─── Data for this exercise ───

-- ==== Sys2Proof/Certificates/Slice0/Obligations.lean ====
section
/-! DEFINITION. Certificates/Slice0/Obligations.lean: the statements for the provers. -/

open Sys2Proof Sys2Proof.Machine

/-! ## Steps, frames and the port -/

/-- A step takes the command at the front of the queue and runs it on the state with the rest of the queue; on an empty
queue the part idles (the model's choice, notes/assumptions/1.md). -/
def Obligations.StepTakesTheFront : Prop :=
  (∀ (s : State) (c : Instr) (rest : List Instr), s.pending = c :: rest → step s = exec c (s.setPending rest)) ∧
    ∀ s : State, s.pending = [] → step s = .next s

/-- Every command and event is taken to a next state in every state, and leaves the queue alone. That nothing stops
the part is the model's choice (notes/assumptions/30.md), as is an event sent before its condition holds
(notes/assumptions/2.md). -/
def Obligations.EveryCommandCompletes : Prop :=
  ∀ (i : Instr) (s : State), ∃ t, exec i s = .next t ∧ t.pending = s.pending

/-- A frame with a master number from 0 to 5, at most 32 bytes of parameters and the CRC of its bytes is the request of
that master; its code is that of the command it names, or names none (R174, R176, R187, R189). -/
def Obligations.CheckedFramesAreRequests : Prop :=
  ∀ (m : Master) (code : Byte) (params : List Byte), params.length ≤ 32 →
    let body := BitVec.ofNat 8 (32 * m.val) :: code :: BitVec.ofNat 8 params.length :: params
    let crc := crc16 body
    decodeFrame (0xC3#8 :: (body ++ [crc.extractLsb' 8 8, crc.extractLsb' 0 8])) =
        some (decodeRequest m code.toNat params) ∧
      match (decodeRequest m code.toNat params).request with
      | some r => r.1 = m ∧ r.2.code = code.toNat
      | none => decodeRequest m code.toNat params = .unknownCommandCode m code.toNat ∧
          (code.toNat = 0 ∨ 50 < code.toNat)

/-- The Port drops a frame for its low master bits or its length as soon as they are seen, and a complete frame for its
CRC or its master number (where both are wrong, either may be recorded: notes/assumptions/4.md). A dropped frame raises
the drop count, records its cause, gets no reply and changes nothing else; so does a gap between two bytes (R175). -/
def Obligations.FramesAreDropped : Prop :=
  (∀ (mb : Byte) (rest : List Byte), mb &&& 0x1F#8 ≠ 0#8 → dropCause (mb :: rest) = some .malformed) ∧
    (∀ (mb code len : Byte) (rest : List Byte), mb &&& 0x1F#8 = 0#8 → 32 < len.toNat →
      dropCause (mb :: code :: len :: rest) = some .malformed) ∧
    (∀ (mb code hi lo : Byte) (params : List Byte), mb &&& 0x1F#8 = 0#8 → params.length ≤ 32 →
      let body := mb :: code :: BitVec.ofNat 8 params.length :: params
      let cause := dropCause (body ++ [hi, lo])
      let crcGood := hi = (crc16 body).extractLsb' 8 8 ∧ lo = (crc16 body).extractLsb' 0 8
      (crcGood ∧ mb.toNat < 192 → cause = none) ∧
        (crcGood ∧ 192 ≤ mb.toNat → cause = some .masterNumber) ∧
        (¬ crcGood ∧ mb.toNat < 192 → cause = some .crc) ∧
        (¬ crcGood ∧ 192 ≤ mb.toNat → cause = some .crc ∨ cause = some .masterNumber)) ∧
    (∀ (frame : List Byte) (c : DropCause) (s : State), s.powered = true → dropCause frame = some c →
      ∃ t, exec (.frameDropped frame) s = .next t ∧ OnlyChanges [.port, .reply] s t ∧ t.reply = none ∧
        t.port = { s.port with dropCount := min (s.port.dropCount + 1) 65535, lastDrop := some c }) ∧
    ∀ s : State, s.powered = true →
      ∃ t, exec .byteGapTimeout s = .next t ∧ OnlyChanges [.port, .reply] s t ∧ t.reply = none ∧
        t.port = { s.port with dropCount := min (s.port.dropCount + 1) 65535, lastDrop := some .malformed }

/-- A command not open to the caller's class is refused CLASS, and a code that names no command is refused RANGE, with
the code carried in the last refusal; nothing else changes (R176, R178, R179). While the profile is incomplete every
command but those of R15 is refused STATE; DECODE CHAINAGE checks its range first (R18, notes/assumptions/17.md). That
the last refusal records the unknown code is read by inference (notes/assumptions/27.md). -/
def Obligations.PortRefuses : Prop :=
  (∀ (i : Instr) (m : Master) (k : Command) (s : State), i.request = some (m, k) → s.powered = true →
    k ∉ openToAll → k ∉ openToClass (s.context m).cls → Refuses i .cls s) ∧
  (∀ (i : Instr) (m : Master) (k : Command) (s : State), i.request = some (m, k) → s.powered = true →
    k ∈ openToAll ∨ k ∈ openToClass (s.context m).cls → s.profile.complete = false →
    k ∉ [Command.defineLine, .defineStation, .defineReach, .defineSignaller, .defineTracking, .defineTrap,
      .defineMaster, .setWatch, .setChannelMode, .readProfile, .decodeChainage, .restart, .setLineTime,
      .readAttention, .acknowledgeAttention, .setEnables] → Refuses i .state s) ∧
    ∀ (m : Master) (code : Nat) (s : State), s.powered = true →
      ∃ t, exec (.unknownCommandCode m code) s = .next t ∧ OnlyChanges [.port, .reply] s t ∧
        t.port = s.port.setContext m { s.context m with lastRefusal := some ⟨code, .range, s.now⟩ } ∧
        Replied m (.refused .range .nothing) t

/-- Without power no request gets a reply, and no command or event but a power-on changes anything besides the levels
of the inputs; a further power loss leaves contacts and lines as they are (R195). That levels are taken without power,
and what working memory holds meanwhile, are the model's choices (notes/assumptions/13.md, 11.md). -/
def Obligations.NothingHappensWithoutPower : Prop :=
  ∀ (i : Instr) (s t : State), s.powered = false → (∀ a b c, i ≠ .powerOn a b c) → i ≠ .powerLoss →
    exec i s = .next t →
    OnlyChanges [.inputUnit, .reply] s t ∧ t.inputUnit.channels = s.inputUnit.channels ∧
      t.inputUnit.msTimer = s.inputUnit.msTimer ∧ t.reply = none

/-- ACKNOWLEDGE ATTENTION and SET ENABLES, whole (R184, R185), with the line by R182. -/
def Obligations.AttentionCommands : Prop :=
  ∀ (m : Master) (kinds : AttnSet) (s : State), s.powered = true →
    (∃ t, exec (.acknowledgeAttention m (some kinds)) s = .next t ∧
      t.context m = { s.context m with
        attention := (s.context m).attention &&& ~~~kinds
        line := ((s.context m).attention &&& ~~~kinds) &&& (s.context m).enables != 0#16 } ∧
      (∀ n, n ≠ m → t.context n = s.context n) ∧ t.port.detail = s.port.detail ∧
      t.port.dropCount = s.port.dropCount ∧ t.port.lastDrop = s.port.lastDrop ∧
      OnlyChanges [.port, .reply] s t ∧
      Replied m (.done (.attentionSet (t.context m).attention (t.context m).line)) t) ∧
    ∃ t, exec (.setEnables m (some kinds)) s = .next t ∧
      t.context m = { s.context m with
        enables := kinds
        line := (s.context m).attention &&& kinds != 0#16 } ∧
      (∀ n, n ≠ m → t.context n = s.context n) ∧ t.port.detail = s.port.detail ∧
      t.port.dropCount = s.port.dropCount ∧ t.port.lastDrop = s.port.lastDrop ∧
      OnlyChanges [.port, .reply] s t ∧
      Replied m (.done (.attentionSet (t.context m).enables (t.context m).line)) t

/-- A posting adds the kind to every attention set, sets each line anew, and writes the kind's detail entry (R181). -/
def Obligations.PostingReachesEveryContext : Prop :=
  ∀ (k : AttnKind) (x : Option Subject) (s : State),
    (∀ m : Master, (post k x s).context m = { s.context m with
      attention := (s.context m).attention ||| k.mask
      line := ((s.context m).attention ||| k.mask) &&& (s.context m).enables != 0#16 }) ∧
    (post k x s).port.detail[k.bit] = ⟨x, s.now, min (s.port.detail[k.bit].count + 1) 65535⟩ ∧
    (∀ j : Fin 16, j ≠ k.bit → (post k x s).port.detail[j] = s.port.detail[j]) ∧
    (post k x s).port.dropCount = s.port.dropCount ∧ (post k x s).port.lastDrop = s.port.lastDrop ∧
    OnlyChanges [.port] s (post k x s)

/-! ## Holds -/

/-- SET HOLD and RELEASE HOLD, whole (R121, R122). -/
def Obligations.HoldCommands : Prop :=
  ∀ (m : Master) (n : Nat) (s : State), s.powered = true →
    ((s.context m).cls ∉ [MasterClass.dispatch, .link] →
      Refuses (.setHold m (some n)) .cls s ∧ Refuses (.releaseHold m (some n)) .cls s) ∧
    ((s.context m).cls ∈ [MasterClass.dispatch, .link] → s.profile.complete = false →
      Refuses (.setHold m (some n)) .state s ∧ Refuses (.releaseHold m (some n)) .state s) ∧
    (s.able m [.dispatch, .link] → s.profile.count ≤ n →
      Refuses (.setHold m (some n)) .range s ∧ Refuses (.releaseHold m (some n)) .range s) ∧
    (s.able m [.dispatch, .link] → n < s.profile.count → ∀ st : Fin 16, st.val = n →
      (∃ t, exec (.setHold m (some n)) s = .next t ∧
        HoldChanged st (s.valves[st].hold ||| BitVec.twoPow 7 m.val) s t ∧
        Replied m (.done (.holdSet t.valves[st].hold)) t) ∧
      (s.valves[st].hold.getLsbD m = false → Refuses (.releaseHold m (some n)) .notOwner s) ∧
      (s.valves[st].hold.getLsbD m = true →
        ∃ t, exec (.releaseHold m (some n)) s = .next t ∧
          HoldChanged st (s.valves[st].hold &&& ~~~ BitVec.twoPow 7 m.val) s t ∧
          Replied m (.done (.holdSet t.valves[st].hold)) t))

/-- CLEAR HOLDS, whole (R123): of one station, and of every station of the line. -/
def Obligations.ClearHoldsCommand : Prop :=
  ∀ (m : Master) (s : State), s.powered = true →
    ((s.context m).cls ≠ .dispatch → ∀ x, Refuses (.clearHolds m (some x)) .cls s) ∧
    ((s.context m).cls = .dispatch → s.profile.complete = false → ∀ x, Refuses (.clearHolds m (some x)) .state s) ∧
    (s.able m [.dispatch] →
      (∀ n, s.profile.count ≤ n → Refuses (.clearHolds m (some (some n))) .range s) ∧
      (∀ st : Fin 16, st.val < s.profile.count →
        ∃ t, exec (.clearHolds m (some (some st.val))) s = .next t ∧
          HoldChanged st (s.valves[st].hold &&& 0x40#7) s t ∧
          Replied m (.done (.emptied
            (if s.valves[st].hold ≠ 0#7 ∧ s.valves[st].hold &&& 0x40#7 = 0#7 then 1 else 0))) t) ∧
      ∃ t, exec (.clearHolds m (some none)) s = .next t ∧
        let n := (List.finRange 16).countP (fun st => decide (st.val < s.profile.count ∧
          s.valves[st].hold ≠ 0#7 ∧ s.valves[st].hold &&& 0x40#7 = 0#7))
        (∀ st : Fin 16, t.valves[st] =
          if st.val < s.profile.count ∧ s.valves[st].hold &&& 0x40#7 ≠ s.valves[st].hold then
            { s.valves[st] with
              hold := s.valves[st].hold &&& 0x40#7
              contact := s.now.isSome && s.valves[st].hold &&& 0x40#7 == 0#7 }
          else s.valves[st]) ∧
        OnlyChanges [.valves, .port, .reply] s t ∧ Replied m (.done (.emptied n)) t ∧
        (n = 0 → t.port = s.port) ∧ t.port.dropCount = s.port.dropCount ∧ t.port.lastDrop = s.port.lastDrop ∧
        (∀ k : Fin 16, k ≠ 7 → t.port.detail[k] = s.port.detail[k]) ∧
        (n ≠ 0 → ∀ k : Master, (t.context k).own = (s.context k).own ∧
          (t.context k).attention = (s.context k).attention ||| AttnKind.holdChange.mask) ∧
        (n ≠ 0 → t.port.detail[(7 : Fin 16)].count = min (s.port.detail[(7 : Fin 16)].count + n) 65535 ∧
          t.port.detail[(7 : Fin 16)].time = s.now ∧
          ∃ st : Fin 16, st.val < s.profile.count ∧ s.valves[st].hold ≠ 0#7 ∧ s.valves[st].hold &&& 0x40#7 = 0#7 ∧
            t.port.detail[(7 : Fin 16)].subject = some (.station st)))

/-! ## Reads -/

/-- No read changes anything but its reply and, where it is refused, the caller's last refusal. -/
def Obligations.ReadsChangeNothing : Prop :=
  ∀ (i : Instr) (m : Master) (k : Command) (s : State), i.request = some (m, k) → s.powered = true →
    k ∈ [Command.readProfile, .decodeChainage, .readPig, .readFlow, .queryEta, .readIntake, .readChannel,
      .readMatching, .readValve, .readWatch, .readTrap, .readAttention] →
    ∃ a, (AnswersOnly i a s ∧ ∀ r d, a ≠ .refused r d) ∨ ∃ r, a = .refused r .nothing ∧ Refuses i r s

/-- READ PROFILE by each selector, while the store is IDLE (R16). Of a station or reach of an undefined line R16 names two
reasons, and either may be given (notes/assumptions/35.md). -/
def Obligations.ReadProfileAnswers : Prop :=
  ∀ (m : Master) (s : State), s.powered = true → s.store.writing = none →
    let p := s.profile
    let reads := fun sel d => exec (.readProfile m (some sel)) s = .next (sendReply m (.done d) s)
    (∀ d, p.line = some d → reads .line (.lineItem d)) ∧
    (∀ (i : Nat) st, i < p.count → p.station? i = some st → reads (.station i) (.stationItem st i (i + 1 == p.count))) ∧
    (∀ (i : Nat) r, i + 1 < p.count → p.reach? i = some r → reads (.reach i) (.reachItem r)) ∧
    (∀ (i : Nat) g d, i ≤ 31 → p.line = some d → p.signaller? i = some g →
      reads (.signaller i) (.signallerItem g (g.chainage == d.lineEnd))) ∧
    reads .tracking (.trackingItem p.tracking) ∧ reads (.trap .launch) (.launchItem p.launch) ∧
    reads (.trap .receive) (.receiveItem p.receive) ∧
    (∀ k : Master, reads (.master k) (.masterItem p.masters[k])) ∧
    (∀ k : Fin 16, reads (.watch k) (.watchItem p.watches[k])) ∧
    (∀ k : Fin 8, reads (.channel k) (.channelItem p.channels[k])) ∧
    reads .summary (.profileSummary (summaryOf s)) ∧
    (p.line = none → Refuses (.readProfile m (some .line)) .noSuch s) ∧
    (∀ i : Nat, p.count ≤ i → p.line ≠ none ∨ 15 < i → Refuses (.readProfile m (some (.station i))) .range s) ∧
    (∀ i : Nat, p.count ≤ i + 1 → p.line ≠ none ∨ 14 < i → Refuses (.readProfile m (some (.reach i))) .range s) ∧
    (∀ i : Nat, p.line = none → i ≤ 15 → ∃ r, (r = Reason.range ∨ r = .noSuch) ∧
      Refuses (.readProfile m (some (.station i))) r s ∧
      (i ≤ 14 → Refuses (.readProfile m (some (.reach i))) r s)) ∧
    (∀ i : Nat, i < p.count → p.station? i = none → p.line ≠ none →
      Refuses (.readProfile m (some (.station i))) .noSuch s) ∧
    (∀ i : Nat, i + 1 < p.count → p.reach? i = none → p.line ≠ none →
      Refuses (.readProfile m (some (.reach i))) .noSuch s) ∧
    (∀ i : Nat, i ≤ 31 → p.signaller? i = none → Refuses (.readProfile m (some (.signaller i))) .noSuch s) ∧
    (∀ i : Nat, 31 < i → Refuses (.readProfile m (some (.signaller i))) .range s)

───

What is expected:
Only the lines above starting with the one with "t, exec (.frameDropped" and going through the one with "the code carried" are to be copied, word for word and with both ends kept.

Exercise response:
      ∃ t, exec (.frameDropped frame) s = .next t ∧ OnlyChanges [.port, .reply] s t ∧ t.reply = none ∧
        t.port = { s.port with dropCount := min (s.port.dropCount + 1) 65535, lastDrop := some c }) ∧
    ∀ s : State, s.powered = true →
      ∃ t, exec .byteGapTimeout s = .next t ∧ OnlyChanges [.port, .reply] s t ∧ t.reply = none ∧
        t.port = { s.port with dropCount := min (s.port.dropCount + 1) 65535, lastDrop := some .malformed }

/-- A command not open to the caller's class is refused CLASS, and a code that names no command is refused RANGE, with
the code carried in the last refusal; nothing else changes (R176, R178, R179). While the profile is incomplete every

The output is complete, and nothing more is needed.